Vues de « Les Péninsules démarrées », exposition du 16 septembre 2022 au 26 février 2023 au Frac Nouvelle-Aquitaine MÉCA, dans le cadre de la Saison France-Portugal 2022. Crédit photo : Aurélien Mole

Si nombre d’artistes portugais comme Vieira da Silva, Helena Almeida ou Paula Rego sont internationalement connues, notamment en France, d’autres, nombreuses et nombreux, restent encore à découvrir. C’est l’une des ambitions que s’est fixée Anne Bonnin, commissaire invitée par la directrice du Frac MÉCA, Claire Jacquet à réaliser une exposition dans le cadre de la Saison France Portugal. Sous le titre énigmatique « Les Péninsules Démarrées », Anne Bonnin a conçu un panorama artistique divers et éclaté en plusieurs constellations thématiques ou historiques, tout en tissant des relations d’affinités entre des générations d’artistes actifs avant et après la Révolution des Œillets. « Les Péninsules démarrées » s’offrent comme une traversée de l’art libre des années 1960 à aujourd’hui.

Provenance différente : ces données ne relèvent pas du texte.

-- ==== Sys2Proof/Proofs/HandOff.lean ====
section
/-!
PROOF. The hand-off of a command and its status (spec/09): what a read of a command gives after its record changed, and the
commands of the copy engine.
-/

namespace Sys2Proof.Machine

open Sys2Proof.Claims

section
variable {s : State}

/-! ### A command's record -/

/-- The commands of all queues, in order, under a change of each record. -/
theorem flatMap_map_snd {α : Type} (f : Cmd → Cmd) (l : List (α × List Cmd)) :
    (l.map (fun e => (e.1, e.2.map f))).flatMap (·.2) = (l.flatMap (·.2)).map f := by
  induction l with
  | nil => rfl
  | cons e es ih => simp [ih]

theorem find?_map_id {f : Cmd → Cmd} (h : ∀ c, (f c).id = c.id) (l : List Cmd) (id : Nat) :
    (l.map f).find? (fun c => c.id = id) = (l.find? (fun c => c.id = id)).map f := by
  simp [List.find?_map, h]

/-- A change of one command's record that keeps its id. -/
theorem State.cmd_modCmd {f : Cmd → Cmd} (id : Nat) (h : ∀ c, (f c).id = c.id) {c : Cmd} (hc : s.cmd id = some c) :
    (s.modCmd id f).cmd id = some (f c) := by
  have hid : c.id = id := by simpa using List.find?_some hc
  unfold State.modCmd State.cmd State.allCmds
  dsimp only
  rw [flatMap_map_snd, find?_map_id (fun x => by split <;> simp [h])]
  have hfind : (s.hb.queues.flatMap (·.2)).find? (fun c => c.id = id) = some c := hc
  rw [hfind]
  simp [hid]

/-- The status of a command that is handed off. -/
theorem State.cmd_setResult {id : Nat} {c : Cmd} (st : Nat) (hc : s.cmd id = some c) (hphase : c.phase = .handed)
    (hnone : c.result = none) : (s.setResult id st).cmd id = some { c with result := some st } := by
  have hid : c.id = id := by simpa using List.find?_some hc
  unfold State.setResult State.cmd State.allCmds
  dsimp only
  rw [flatMap_map_snd, find?_map_id (fun x => by split <;> rfl)]
  have hfind : (s.hb.queues.flatMap (·.2)).find? (fun c => c.id = id) = some c := hc
  rw [hfind]
  simp [hid, hphase, hnone]

/-! ### Hand-off -/

/-- The hand-off wakes no engine but the geometry engine and the baler. -/
theorem State.hand_eq {id : Nat} {c : Cmd} (hc : s.cmd id = some c) (hgeo : c.op ≠ 0x10) (hbal : engineOf c.op ≠ 3) :
    s.hand id = s.modCmd id (fun c => { c with phase := .handed }) := by
  unfold State.hand State.wakeEngine
  rw [hc]
  simp [hgeo, hbal]

theorem State.cmd_hand {id : Nat} {c : Cmd} (hc : s.cmd id = some c) (hgeo : c.op ≠ 0x10) (hbal : engineOf c.op ≠ 3) :
    (s.hand id).cmd id = some { c with phase := .handed } := by
  rw [State.hand_eq hc hgeo hbal]
  exact State.cmd_modCmd (f := fun c => { c with phase := .handed }) id (fun _ => rfl) hc

/-- A command that is handed off with its status at once. -/
theorem State.handDone_spec {id : Nat} {c : Cmd} (st : Nat) (hc : s.cmd id = some c) (hgeo : c.op ≠ 0x10)
    (hbal : engineOf c.op ≠ 3) (hnone : c.result = none) :
    (s.handDone id st).cmd id = some { c with phase := .handed, result := some st } ∧
      s.handDone id st = { s with hb := (s.handDone id st).hb } := by
  refine ⟨State.cmd_setResult st (State.cmd_hand hc hgeo hbal) rfl hnone, ?_⟩
  unfold State.handDone
  rw [State.hand_eq hc hgeo hbal]
  rfl

/-- The command at the parser's head is of the kind asked for. -/
theorem State.want_of_headCmd {p q : Nat} {want : Cmd → Bool} {c : Cmd} (h : s.headCmd p q want = some c) :
    want c = true := by
  unfold State.headCmd at h
  split at h
  next x hx =>
    obtain rfl := Option.some.inj h
    have := List.find?_some hx
    simp_all
  next =>
    split at h
    next x hx =>
      split at h
      next hok =>
        obtain rfl := Option.some.inj h
        simp_all
      next => exact absurd h (by simp)
    next => exact absurd h (by simp)

/-- A command of a queue runs on the command at the parser's head. -/
theorem State.withCmd_of_head {p : Fin 32} {q : Fin 16} {want : Cmd → Bool} {c : Cmd} (hlive : s.live = true)
    (h : s.headCmd p q want = some c) (k : State → Cmd → State) : s.withCmd (.queue p q) want k = k s c := by
  unfold State.withCmd State.takeCmd
  dsimp only
  rw [hlive, h]
  rfl

end

section
variable {s : State} {p : Fin 32} {q : Fin 16} {op : Nat} {c : Cmd}

theorem atHead_op (h : AtHead s p q op c) : c.op = op := by
  obtain ⟨-, hhead, -, -⟩ := h
  simpa using State.want_of_headCmd hhead

theorem atHead_run (h : AtHead s p q op c) (k : State → Cmd → State) :
    s.withCmd (.queue p q) (fun c => c.op = op) k = k s c := State.withCmd_of_head h.1 h.2.1 k

/-- A command with its status at once: what it leaves. -/
theorem atHead_handDone (h : AtHead s p q op c) (hgeo : op ≠ 0x10) (hbal : engineOf op ≠ 3) (st : Nat) :
    (s.handDone c.id st).cmd c.id = some { c with phase := .handed, result := some st } ∧
      s.handDone c.id st = { s with hb := (s.handDone c.id st).hb } := by
  have hop := atHead_op h
  obtain ⟨-, -, hc, hnone⟩ := h
  exact State.handDone_spec st hc (hop ▸ hgeo) (hop ▸ hbal) hnone

/-! ### The copy engine -/

/-- A COPY that lies in one page of each range takes one chunk. -/
theorem State.copyFrom_one {s s1 s2 s3 : State} {c : Cmd} {a d n k : Nat} {bs : List Byte} (hne : n ≠ 0)
    (hsrc : a % 4096 + n ≤ 4096) (hdst : d % 4096 + n ≤ 4096)
    (hfoot : (s.modCmd c.id (fun c => { c with progress := 0 })).footprints (copyAsker c.p) (.cmd c.id) c.p
      (sortRanges [(a, n, rightR), (d, n, rightW)]) = (s1, .ok ()))
    (hread : s1.vRead (copyAsker c.p) (.cmd c.id) c.p a n = (s2, .ok bs))
    (hwrite : s2.vWrite (copyAsker c.p) (.cmd c.id) c.p d bs = (s3, .ok ())) :
    s.copyFrom c (some a) d n (k + 1) 0 = s3.copyFrom c (some a) d n k n := by
  have hmin : min (min n (4096 - d % 4096)) (4096 - a % 4096) = n := by omega
  have hbound : ¬ n ≤ 0 := by omega
  obtain ⟨foot, hfootdef, hfoot⟩ : ∃ f, @State.footprints = f ∧ f (s.modCmd c.id (fun c => { c with progress := 0 }))
    (copyAsker c.p) (.cmd c.id) c.p (sortRanges [(a, n, rightR), (d, n, rightW)]) = (s1, .ok ()) := ⟨_, rfl, hfoot⟩
  obtain ⟨read, hreaddef, hread⟩ : ∃ f, @State.vRead = f ∧ f s1 (copyAsker c.p) (.cmd c.id) c.p a n = (s2, .ok bs) :=
    ⟨_, rfl, hread⟩
  obtain ⟨write, hwritedef, hwrite⟩ : ∃ f, @State.vWrite = f ∧ f s2 (copyAsker c.p) (.cmd c.id) c.p d bs = (s3, .ok ()) :=
    ⟨_, rfl, hwrite⟩
  rw [State.copyFrom, hfootdef, hreaddef, hwritedef]
  dsimp only
  rw [if_neg hbound]
  simp only [Nat.sub_zero, Nat.add_zero, hmin, List.singleton_append, hfoot, hread, hwrite, Nat.zero_add]

/-- A FILL that lies in one page takes one chunk. -/
theorem State.fillFrom_one {s s1 s3 : State} {c : Cmd} {d n k : Nat} (hne : n ≠ 0) (hdst : d % 4096 + n ≤ 4096)
    (hfoot : (s.modCmd c.id (fun c => { c with progress := 0 })).footprints (copyAsker c.p) (.cmd c.id) c.p
      (sortRanges [(d, n, rightW)]) = (s1, .ok ()))
    (hwrite : s1.vWrite (copyAsker c.p) (.cmd c.id) c.p d
      ((List.range n).map (fun i => BitVec.ofNat 8 (c.word 5 / 2 ^ (8 * (i % 4))))) = (s3, .ok ())) :
    s.copyFrom c none d n (k + 1) 0 = s3.copyFrom c none d n k n := by
  have hmin : min n (4096 - d % 4096) = n := by omega
  have hbound : ¬ n ≤ 0 := by omega
  obtain ⟨foot, hfootdef, hfoot⟩ : ∃ f, @State.footprints = f ∧ f (s.modCmd c.id (fun c => { c with progress := 0 }))
    (copyAsker c.p) (.cmd c.id) c.p (sortRanges [(d, n, rightW)]) = (s1, .ok ()) := ⟨_, rfl, hfoot⟩
  obtain ⟨write, hwritedef, hwrite⟩ : ∃ f, @State.vWrite = f ∧ f s1 (copyAsker c.p) (.cmd c.id) c.p d
    ((List.range n).map (fun i => BitVec.ofNat 8 (c.word 5 / 2 ^ (8 * (i % 4))))) = (s3, .ok ()) := ⟨_, rfl, hwrite⟩
  rw [State.copyFrom, hfootdef, hwritedef]
  dsimp only
  rw [if_neg hbound]
  simp only [Nat.sub_zero, Nat.add_zero, hmin, List.nil_append, hfoot, hwrite, Nat.zero_add]

/-- The end of a copy whose bytes are all moved. -/
theorem State.copyFrom_end {s : State} {c x : Cmd} {src : Option Nat} {dst n fuel : Nat} (hfuel : fuel ≠ 0)
    (hx : s.cmd c.id = some x) (hphase : x.phase = .handed) (hnone : x.result = none)
    (hreqs : s.ring.reqs.any (fun r => r.owner = .cmd c.id) = false) :
    (s.copyFrom c src dst n fuel n).cmd c.id = some { x with progress := n, result := some stOk } ∧
      s.copyFrom c src dst n fuel n = { s with hb := (s.copyFrom c src dst n fuel n).hb } := by
  obtain ⟨k, rfl⟩ := Nat.exists_eq_succ_of_ne_zero hfuel
  have hmoved : (s.modCmd c.id (fun c => { c with progress := n })).cmd c.id = some { x with progress := n } :=
    State.cmd_modCmd (f := fun c => { c with progress := n }) c.id (fun _ => rfl) hx
  have hend : s.copyFrom c src dst n (k + 1) n = (s.modCmd c.id (fun c => { c with progress := n })).setResult c.id stOk := by
    rw [State.copyFrom]
    dsimp only
    rw [if_pos (Nat.le_refl n)]
    unfold State.copyCheck
    rw [hmoved]
    exact if_pos (by simpa [hphase, State.modCmd] using hreqs)
  rw [hend]
  exact ⟨State.cmd_setResult stOk hmoved hphase hnone, rfl⟩

end

end Sys2Proof.Machine

namespace Sys2Proof.Claims

open Sys2Proof Sys2Proof.Machine

/-- Settles O14: the copy engine's loop takes one chunk when the ranges lie in one page, and ends. -/
theorem copyAndFillMoveBytes : Obligations.CopyAndFillMoveBytes := by
  intro s s1 s2 s3 p q c bs
  refine ⟨fun h hzero => ?_, fun h hne hlo hhi => ?_, ?_, fun h hzero => ?_, ?_⟩
  · obtain ⟨hcmd, hframe⟩ := atHead_handDone h (by decide) (by decide) stOk
    exact ⟨_, congrArg Host.Outcome.next ((atHead_run h _).trans (if_pos hzero)), hcmd, hframe⟩
  · obtain ⟨hcmd, hframe⟩ := atHead_handDone h (by decide) (by decide) (stCmd 0x27 0)
    exact ⟨_, congrArg Host.Outcome.next ((atHead_run h _).trans ((if_neg hne).trans (if_pos (by simp [hlo, hhi])))), hcmd,
      hframe⟩
  · intro h hphase hprogress hne hapart hsrc hdst hfoot hread hwrite hreqs hcmd
    have hnone := h.2.2.2
    obtain ⟨hend, hframe⟩ := State.copyFrom_end (src := some (c.dword 1)) (dst := c.dword 3) (n := c.dword 5)
      (fuel := 2 * (c.dword 5 / 4096) + 3) (by omega) hcmd rfl hnone hreqs
    refine ⟨_, congrArg Host.Outcome.next ((atHead_run h _).trans ?_), hend, hframe⟩
    unfold State.copyHand
    dsimp only
    rw [if_neg hne, if_neg (by simp; omega), hprogress]
    exact State.copyFrom_one hne hsrc hdst hfoot hread hwrite
  · obtain ⟨hcmd, hframe⟩ := atHead_handDone h (by decide) (by decide) stOk
    exact ⟨_, congrArg Host.Outcome.next ((atHead_run h _).trans (if_pos hzero)), hcmd, hframe⟩
  · intro h hphase hprogress hne hdst hfoot hwrite hreqs hcmd
    have hnone := h.2.2.2
    obtain ⟨hend, hframe⟩ := State.copyFrom_end (src := none) (dst := c.dword 1) (n := c.dword 3)
      (fuel := c.dword 3 / 4096 + 2) (by omega) hcmd rfl hnone hreqs
    refine ⟨_, congrArg Host.Outcome.next ((atHead_run h _).trans ?_), hend, hframe⟩
    unfold State.fillHand
    dsimp only
    rw [if_neg hne, hprogress]
    exact State.fillFrom_one hne hdst hfoot hwrite

end Sys2Proof.Claims
end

L’exposition présente des artistes des années 1960 et 1970 qui, mus par un désir d’avant-garde et d’émancipation à l’égard d’une société conservatrice, résistent avec les moyens de l’art à la dictature salazariste et à la censure. Comme en témoigne l’exposition, les femmes s’affranchissaient, dans leur art, d’une société oppressive. Dans cet entretien, Anne Bonnin s’exprime sur son projet et ce qui a guidé ses choix d’artistes, elle revient sur le contexte artistique et politique dans le Portugal des années 1960 et 1970. Plusieurs thèmes traversent l’exposition : le rapport entre littérature et arts visuels, le langage comme matériau, le quotidien et l’intime, le corps et ses métamorphoses, l’autoreprésentation, la question coloniale, en donnant libre cours à des expérimentations variées, des années 1960 à aujourd’hui. Elle a répondu à mes questions.

Genèse du projet

Je portais ce projet depuis un long moment. Il se situe dans la continuité de mon travail et de mon exposition de Lourdes Castro en 2019 au Mrac Occitanie, dirigé alors par Sandra Patron. Cette rétrospective de Lourdes Castro, active des années 1960 aux années 80, en France, en Europe, en Amérique du Nord ou du Sud, fut une découverte, une révélation, pour le milieu de l’art également. Au Frac MÉCA, j’ai fait le choix de montrer des artistes de différentes générations, souhaitant faire découvrir une histoire méconnue et des artistes formidables, connus au Portugal mais que l’on ne connaît pourtant guère en dehors de leur pays.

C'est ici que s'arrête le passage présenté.